# [REQUIRED ACTION]
The required lines are those that contain "host"; pull them out of the data and copy them.

# [INFORMATION SUPPLIED]
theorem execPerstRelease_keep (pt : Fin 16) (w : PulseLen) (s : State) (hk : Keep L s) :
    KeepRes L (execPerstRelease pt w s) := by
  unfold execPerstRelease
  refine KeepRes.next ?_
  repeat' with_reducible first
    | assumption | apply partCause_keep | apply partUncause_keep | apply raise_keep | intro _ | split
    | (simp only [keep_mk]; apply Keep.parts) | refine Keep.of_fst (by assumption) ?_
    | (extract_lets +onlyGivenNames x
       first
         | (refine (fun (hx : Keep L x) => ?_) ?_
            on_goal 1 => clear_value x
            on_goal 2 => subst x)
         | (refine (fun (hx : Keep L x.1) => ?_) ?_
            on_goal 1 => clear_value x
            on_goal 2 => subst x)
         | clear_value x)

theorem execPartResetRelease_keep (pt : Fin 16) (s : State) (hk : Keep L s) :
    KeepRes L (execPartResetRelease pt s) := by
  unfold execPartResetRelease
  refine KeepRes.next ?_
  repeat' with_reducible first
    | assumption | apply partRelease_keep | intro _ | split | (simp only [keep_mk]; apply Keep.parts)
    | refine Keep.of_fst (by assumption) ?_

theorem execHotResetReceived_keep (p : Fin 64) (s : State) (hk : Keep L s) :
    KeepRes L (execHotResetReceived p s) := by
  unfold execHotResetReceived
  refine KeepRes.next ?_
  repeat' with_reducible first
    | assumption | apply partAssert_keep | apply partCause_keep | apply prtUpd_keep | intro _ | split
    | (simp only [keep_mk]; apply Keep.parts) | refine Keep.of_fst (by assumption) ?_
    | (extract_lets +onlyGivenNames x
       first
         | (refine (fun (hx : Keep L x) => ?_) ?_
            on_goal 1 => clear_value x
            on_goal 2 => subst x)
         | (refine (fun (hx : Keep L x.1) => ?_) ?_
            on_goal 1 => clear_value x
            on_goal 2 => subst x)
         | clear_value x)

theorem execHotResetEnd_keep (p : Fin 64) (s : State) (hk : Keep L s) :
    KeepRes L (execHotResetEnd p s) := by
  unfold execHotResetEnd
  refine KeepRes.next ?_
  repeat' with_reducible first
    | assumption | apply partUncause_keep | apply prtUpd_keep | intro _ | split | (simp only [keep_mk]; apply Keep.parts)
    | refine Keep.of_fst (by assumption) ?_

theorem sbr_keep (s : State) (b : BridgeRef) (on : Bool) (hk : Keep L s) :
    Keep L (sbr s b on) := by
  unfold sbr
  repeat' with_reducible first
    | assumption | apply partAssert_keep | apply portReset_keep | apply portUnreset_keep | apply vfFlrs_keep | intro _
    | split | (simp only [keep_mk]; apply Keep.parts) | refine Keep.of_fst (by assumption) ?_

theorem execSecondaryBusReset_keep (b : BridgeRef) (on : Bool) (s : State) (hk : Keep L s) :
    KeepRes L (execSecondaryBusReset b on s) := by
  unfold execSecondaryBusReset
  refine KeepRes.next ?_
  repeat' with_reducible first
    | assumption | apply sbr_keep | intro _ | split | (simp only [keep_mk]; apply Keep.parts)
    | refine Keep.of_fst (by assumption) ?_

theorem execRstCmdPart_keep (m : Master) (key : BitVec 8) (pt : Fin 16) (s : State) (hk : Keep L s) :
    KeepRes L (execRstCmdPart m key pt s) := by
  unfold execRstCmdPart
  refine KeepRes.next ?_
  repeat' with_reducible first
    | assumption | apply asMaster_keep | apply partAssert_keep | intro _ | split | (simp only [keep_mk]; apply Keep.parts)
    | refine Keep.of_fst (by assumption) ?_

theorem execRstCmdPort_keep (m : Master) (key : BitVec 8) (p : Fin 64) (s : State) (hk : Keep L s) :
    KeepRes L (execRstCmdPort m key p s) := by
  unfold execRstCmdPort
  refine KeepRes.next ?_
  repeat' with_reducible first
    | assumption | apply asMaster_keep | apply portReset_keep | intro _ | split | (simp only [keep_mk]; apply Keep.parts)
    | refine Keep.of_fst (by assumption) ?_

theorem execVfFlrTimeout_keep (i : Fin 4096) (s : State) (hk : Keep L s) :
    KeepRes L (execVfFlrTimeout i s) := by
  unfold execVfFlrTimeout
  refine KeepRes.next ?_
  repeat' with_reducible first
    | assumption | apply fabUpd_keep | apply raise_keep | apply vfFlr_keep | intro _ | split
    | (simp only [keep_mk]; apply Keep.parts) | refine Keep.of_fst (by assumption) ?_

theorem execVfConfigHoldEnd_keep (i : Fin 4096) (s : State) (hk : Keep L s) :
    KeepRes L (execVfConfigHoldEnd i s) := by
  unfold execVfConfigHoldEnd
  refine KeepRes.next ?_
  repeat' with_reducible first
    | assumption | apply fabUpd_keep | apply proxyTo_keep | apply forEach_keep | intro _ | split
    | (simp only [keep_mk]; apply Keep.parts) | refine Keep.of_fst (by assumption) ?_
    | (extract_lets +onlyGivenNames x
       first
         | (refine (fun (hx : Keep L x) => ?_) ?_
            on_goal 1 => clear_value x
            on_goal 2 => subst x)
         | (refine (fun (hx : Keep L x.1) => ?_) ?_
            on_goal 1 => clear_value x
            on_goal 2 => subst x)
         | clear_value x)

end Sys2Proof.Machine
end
...
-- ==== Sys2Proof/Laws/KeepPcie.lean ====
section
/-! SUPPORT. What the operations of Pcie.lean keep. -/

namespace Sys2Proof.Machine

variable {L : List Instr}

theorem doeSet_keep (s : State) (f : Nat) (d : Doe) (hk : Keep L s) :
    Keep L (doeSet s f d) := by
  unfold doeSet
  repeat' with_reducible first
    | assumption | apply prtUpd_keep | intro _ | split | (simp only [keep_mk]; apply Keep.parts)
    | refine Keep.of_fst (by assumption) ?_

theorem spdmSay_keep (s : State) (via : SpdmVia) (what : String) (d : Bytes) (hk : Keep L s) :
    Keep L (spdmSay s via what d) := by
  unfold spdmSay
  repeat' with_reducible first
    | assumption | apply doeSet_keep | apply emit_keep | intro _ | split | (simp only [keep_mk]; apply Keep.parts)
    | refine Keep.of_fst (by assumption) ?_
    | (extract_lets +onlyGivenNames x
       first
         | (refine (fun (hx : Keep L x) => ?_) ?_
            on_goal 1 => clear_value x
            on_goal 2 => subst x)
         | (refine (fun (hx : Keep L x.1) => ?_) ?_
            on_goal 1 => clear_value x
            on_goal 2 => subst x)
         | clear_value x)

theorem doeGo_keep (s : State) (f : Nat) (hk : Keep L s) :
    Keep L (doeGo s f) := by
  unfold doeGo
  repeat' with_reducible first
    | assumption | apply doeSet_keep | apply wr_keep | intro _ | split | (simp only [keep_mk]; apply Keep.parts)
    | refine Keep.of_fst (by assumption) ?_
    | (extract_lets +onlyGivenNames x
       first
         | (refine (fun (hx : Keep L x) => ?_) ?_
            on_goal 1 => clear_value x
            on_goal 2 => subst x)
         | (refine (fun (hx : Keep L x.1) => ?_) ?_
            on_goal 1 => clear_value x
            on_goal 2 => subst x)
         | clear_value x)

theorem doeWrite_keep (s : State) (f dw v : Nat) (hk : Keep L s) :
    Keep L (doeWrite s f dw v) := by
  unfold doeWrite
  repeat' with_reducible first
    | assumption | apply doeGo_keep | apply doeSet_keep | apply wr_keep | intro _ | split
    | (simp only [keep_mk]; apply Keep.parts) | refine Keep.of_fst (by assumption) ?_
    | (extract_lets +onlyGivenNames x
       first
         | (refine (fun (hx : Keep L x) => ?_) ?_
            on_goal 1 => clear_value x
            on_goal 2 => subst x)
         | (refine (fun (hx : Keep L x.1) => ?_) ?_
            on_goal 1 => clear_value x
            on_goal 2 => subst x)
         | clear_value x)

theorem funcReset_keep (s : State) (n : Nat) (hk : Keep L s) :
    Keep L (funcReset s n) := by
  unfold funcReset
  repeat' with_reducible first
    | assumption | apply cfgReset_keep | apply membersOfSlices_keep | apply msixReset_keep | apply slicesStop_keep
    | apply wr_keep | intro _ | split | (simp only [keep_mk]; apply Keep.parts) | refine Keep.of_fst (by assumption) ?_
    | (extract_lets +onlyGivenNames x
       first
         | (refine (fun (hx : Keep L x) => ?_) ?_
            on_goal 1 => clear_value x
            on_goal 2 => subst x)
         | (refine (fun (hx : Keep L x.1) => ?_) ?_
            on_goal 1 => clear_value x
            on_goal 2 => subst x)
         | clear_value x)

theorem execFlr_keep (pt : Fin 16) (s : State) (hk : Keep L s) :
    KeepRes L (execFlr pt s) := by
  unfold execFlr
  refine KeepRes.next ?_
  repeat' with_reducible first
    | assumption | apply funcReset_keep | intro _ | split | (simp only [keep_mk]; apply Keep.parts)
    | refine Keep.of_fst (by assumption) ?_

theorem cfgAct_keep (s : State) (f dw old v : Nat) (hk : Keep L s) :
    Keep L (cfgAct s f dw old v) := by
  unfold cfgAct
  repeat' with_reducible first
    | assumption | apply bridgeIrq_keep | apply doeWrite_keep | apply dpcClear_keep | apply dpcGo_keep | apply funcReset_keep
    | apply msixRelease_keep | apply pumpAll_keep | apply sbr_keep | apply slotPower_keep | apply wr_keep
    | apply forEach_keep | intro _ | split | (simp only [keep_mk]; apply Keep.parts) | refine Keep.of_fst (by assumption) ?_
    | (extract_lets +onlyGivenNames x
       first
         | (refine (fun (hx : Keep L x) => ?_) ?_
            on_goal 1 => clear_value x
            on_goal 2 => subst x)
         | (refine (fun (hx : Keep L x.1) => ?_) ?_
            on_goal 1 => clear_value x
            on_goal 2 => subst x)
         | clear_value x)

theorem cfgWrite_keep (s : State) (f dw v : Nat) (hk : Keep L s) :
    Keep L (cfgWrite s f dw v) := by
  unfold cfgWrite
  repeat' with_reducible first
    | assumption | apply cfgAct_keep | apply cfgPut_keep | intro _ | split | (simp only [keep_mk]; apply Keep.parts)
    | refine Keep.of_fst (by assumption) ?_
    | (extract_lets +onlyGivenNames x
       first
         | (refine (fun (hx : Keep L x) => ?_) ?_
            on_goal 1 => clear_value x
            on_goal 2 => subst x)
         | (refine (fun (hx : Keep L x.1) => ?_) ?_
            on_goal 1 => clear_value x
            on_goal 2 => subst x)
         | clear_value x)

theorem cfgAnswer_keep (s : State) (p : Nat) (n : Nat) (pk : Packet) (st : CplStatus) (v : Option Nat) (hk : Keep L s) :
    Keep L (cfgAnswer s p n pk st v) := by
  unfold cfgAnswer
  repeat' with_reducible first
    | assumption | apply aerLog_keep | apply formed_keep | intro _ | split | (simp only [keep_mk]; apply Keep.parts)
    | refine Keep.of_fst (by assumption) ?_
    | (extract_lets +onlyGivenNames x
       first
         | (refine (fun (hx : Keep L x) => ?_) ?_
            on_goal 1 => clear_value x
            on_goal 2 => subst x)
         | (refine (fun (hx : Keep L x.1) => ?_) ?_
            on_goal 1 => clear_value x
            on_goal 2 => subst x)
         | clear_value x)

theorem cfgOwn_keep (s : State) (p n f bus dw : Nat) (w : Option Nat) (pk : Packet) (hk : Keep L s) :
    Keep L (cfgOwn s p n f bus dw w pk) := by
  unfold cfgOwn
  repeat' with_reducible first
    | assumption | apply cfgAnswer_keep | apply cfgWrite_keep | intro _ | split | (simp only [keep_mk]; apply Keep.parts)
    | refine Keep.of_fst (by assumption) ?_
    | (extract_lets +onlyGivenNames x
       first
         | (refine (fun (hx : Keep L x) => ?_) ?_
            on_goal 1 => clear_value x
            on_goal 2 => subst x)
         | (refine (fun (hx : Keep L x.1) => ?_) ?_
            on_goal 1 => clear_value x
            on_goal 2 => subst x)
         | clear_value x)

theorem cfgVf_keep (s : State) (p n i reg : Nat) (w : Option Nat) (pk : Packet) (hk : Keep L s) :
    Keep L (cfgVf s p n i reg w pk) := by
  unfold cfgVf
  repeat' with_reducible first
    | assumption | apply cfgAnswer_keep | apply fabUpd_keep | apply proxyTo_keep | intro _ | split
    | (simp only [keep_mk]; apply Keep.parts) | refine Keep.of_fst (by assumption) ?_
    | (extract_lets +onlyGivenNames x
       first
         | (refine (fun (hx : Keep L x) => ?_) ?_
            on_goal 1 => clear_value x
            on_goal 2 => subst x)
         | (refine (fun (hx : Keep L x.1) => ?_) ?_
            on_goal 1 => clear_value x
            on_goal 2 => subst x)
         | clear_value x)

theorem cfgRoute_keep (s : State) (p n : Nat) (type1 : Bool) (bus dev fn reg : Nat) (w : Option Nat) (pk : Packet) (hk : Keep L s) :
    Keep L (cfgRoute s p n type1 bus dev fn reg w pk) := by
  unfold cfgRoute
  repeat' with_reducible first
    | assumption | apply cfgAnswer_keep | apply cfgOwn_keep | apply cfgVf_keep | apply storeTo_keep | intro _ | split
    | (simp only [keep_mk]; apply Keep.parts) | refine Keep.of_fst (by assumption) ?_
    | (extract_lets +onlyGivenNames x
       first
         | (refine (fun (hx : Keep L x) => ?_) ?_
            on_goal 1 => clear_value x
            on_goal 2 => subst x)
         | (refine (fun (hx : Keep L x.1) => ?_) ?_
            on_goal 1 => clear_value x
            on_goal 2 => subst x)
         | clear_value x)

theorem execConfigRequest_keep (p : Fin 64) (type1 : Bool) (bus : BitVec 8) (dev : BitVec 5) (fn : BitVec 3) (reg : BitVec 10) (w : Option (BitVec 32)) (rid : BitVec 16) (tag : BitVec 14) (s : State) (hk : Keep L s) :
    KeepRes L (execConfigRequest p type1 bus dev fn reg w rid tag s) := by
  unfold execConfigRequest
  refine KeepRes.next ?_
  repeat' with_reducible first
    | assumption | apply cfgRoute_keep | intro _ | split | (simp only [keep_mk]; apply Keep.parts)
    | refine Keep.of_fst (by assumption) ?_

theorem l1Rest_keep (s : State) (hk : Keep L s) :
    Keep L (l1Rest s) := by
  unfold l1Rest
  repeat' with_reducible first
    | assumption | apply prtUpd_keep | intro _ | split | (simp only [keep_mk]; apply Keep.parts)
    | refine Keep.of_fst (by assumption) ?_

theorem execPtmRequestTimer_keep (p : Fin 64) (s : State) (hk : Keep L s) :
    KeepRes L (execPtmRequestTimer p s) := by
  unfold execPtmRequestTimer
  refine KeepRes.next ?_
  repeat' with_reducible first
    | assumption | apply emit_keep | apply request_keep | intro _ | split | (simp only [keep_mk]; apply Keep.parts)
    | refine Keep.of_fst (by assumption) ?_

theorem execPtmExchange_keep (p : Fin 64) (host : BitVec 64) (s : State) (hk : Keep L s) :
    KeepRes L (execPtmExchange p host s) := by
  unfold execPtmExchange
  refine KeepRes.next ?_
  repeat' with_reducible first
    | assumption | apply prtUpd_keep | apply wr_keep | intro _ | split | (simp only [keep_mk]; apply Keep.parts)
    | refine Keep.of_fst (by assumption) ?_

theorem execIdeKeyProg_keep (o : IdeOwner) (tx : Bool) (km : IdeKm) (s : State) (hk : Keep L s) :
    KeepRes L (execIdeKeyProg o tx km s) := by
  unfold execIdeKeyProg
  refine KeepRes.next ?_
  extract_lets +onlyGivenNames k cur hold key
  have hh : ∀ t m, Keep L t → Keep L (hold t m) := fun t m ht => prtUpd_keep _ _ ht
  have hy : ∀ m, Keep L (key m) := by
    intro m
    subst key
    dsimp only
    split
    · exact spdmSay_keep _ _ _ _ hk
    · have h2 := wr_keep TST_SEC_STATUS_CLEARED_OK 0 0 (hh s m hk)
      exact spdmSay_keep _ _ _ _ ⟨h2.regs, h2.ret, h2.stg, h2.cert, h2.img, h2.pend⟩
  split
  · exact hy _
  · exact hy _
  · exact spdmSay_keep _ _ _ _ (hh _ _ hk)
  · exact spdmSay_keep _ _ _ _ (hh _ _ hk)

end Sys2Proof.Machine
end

# [TASK RESPONSE]
theorem execPtmExchange_keep (p : Fin 64) (host : BitVec 64) (s : State) (hk : Keep L s) :
    KeepRes L (execPtmExchange p host s) := by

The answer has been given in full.